• _Task_
Pull out every line below holding the word "isNone".
════════════════
-- ==== Sys2Proof/Safety.lean ====
section
/-!
DEFINITION. The terms in which the obligations speak: when nothing diverts a thread, what a step leaves as it was, and
the spec's tables of results, written here from the rules as arithmetic on integers and natural numbers.
-/
namespace Sys2Proof.Machine

/-! ## What a step leaves as it was -/

/-- Nothing diverts the thread from an instruction's own effect: no register error is stored (R36 to R40), no forced save
is requested (R341), and no earlier write or load is one that a `HEDGE` puts before a later access or whose value is still
open (R229, R233). -/
def Thread.clean (th : Thread) : Bool :=
  th.regErr.isEmpty && th.vErr.isEmpty && th.vPoison.isEmpty && th.stop.isNone && th.halt == .none
    && (th.pend.all fun w => w.hedged == 0) && th.late.isEmpty

/-- No value of an access is prescribed: the running instruction is not one that is executed again (R229, log 8). -/
def State.ownValues (s : State) : Prop := ∀ t, s.trace = some t → t.given = []

/-- The thread may use its vector state, R34. -/
def Thread.hasVector (th : Thread) : Bool := !th.va || th.sup

/-- The thread issues from the control stream: no block runs. -/
def Thread.inStream (th : Thread) : Bool := th.blk.isNone

/-- Every byte of memory reads as before. -/
def SameBytes (s t : State) : Prop := ∀ a, t.byte a = s.byte a

/-- Only the issuing thread has changed: not memory, no core, cluster, die or hub, and no other thread. -/
def OnlyMe (s t : State) : Prop :=
  { t with threads := s.threads } = s ∧ ∀ k, k ≠ s.cur → t.thread k = s.thread k

/-- Memory and every other thread are as before; translation caches, cluster caches and counters may have changed. -/
def MachineKept (s t : State) : Prop :=
  SameBytes s t ∧ t.poison = s.poison ∧ t.cur = s.cur ∧ t.turns = s.turns ∧ t.time = s.time
    ∧ ∀ k, k ≠ s.cur → t.thread k = s.thread k

/-- The issuing thread as a register instruction leaves it: one x-register has a new value (x0 keeps zero, R20), the
flags are accumulated, the pc has moved, and nothing else has changed. -/
def RegisterResult (th u : Thread) (size : Nat) (d : XReg) (v : Word) (fl : Flags) : Prop :=
  (∀ r, u.rx r = if r = d ∧ d ≠ 0 then v else th.rx r) ∧ u.pc = th.pc + wordN size ∧ u.fcsr = th.fcsr ||| fl
    ∧ { u with x := th.x, pc := th.pc, fcsr := th.fcsr } = th

/-- The issuing thread goes on to an address, and nothing else has changed. -/
def JumpTo (s t : State) (pc : Word) : Prop := OnlyMe s t ∧ t.me = { s.me with pc := pc }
════════════════
• _Written solution_
  th.regErr.isEmpty && th.vErr.isEmpty && th.vPoison.isEmpty && th.stop.isNone && th.halt == .none
def Thread.inStream (th : Thread) : Bool := th.blk.isNone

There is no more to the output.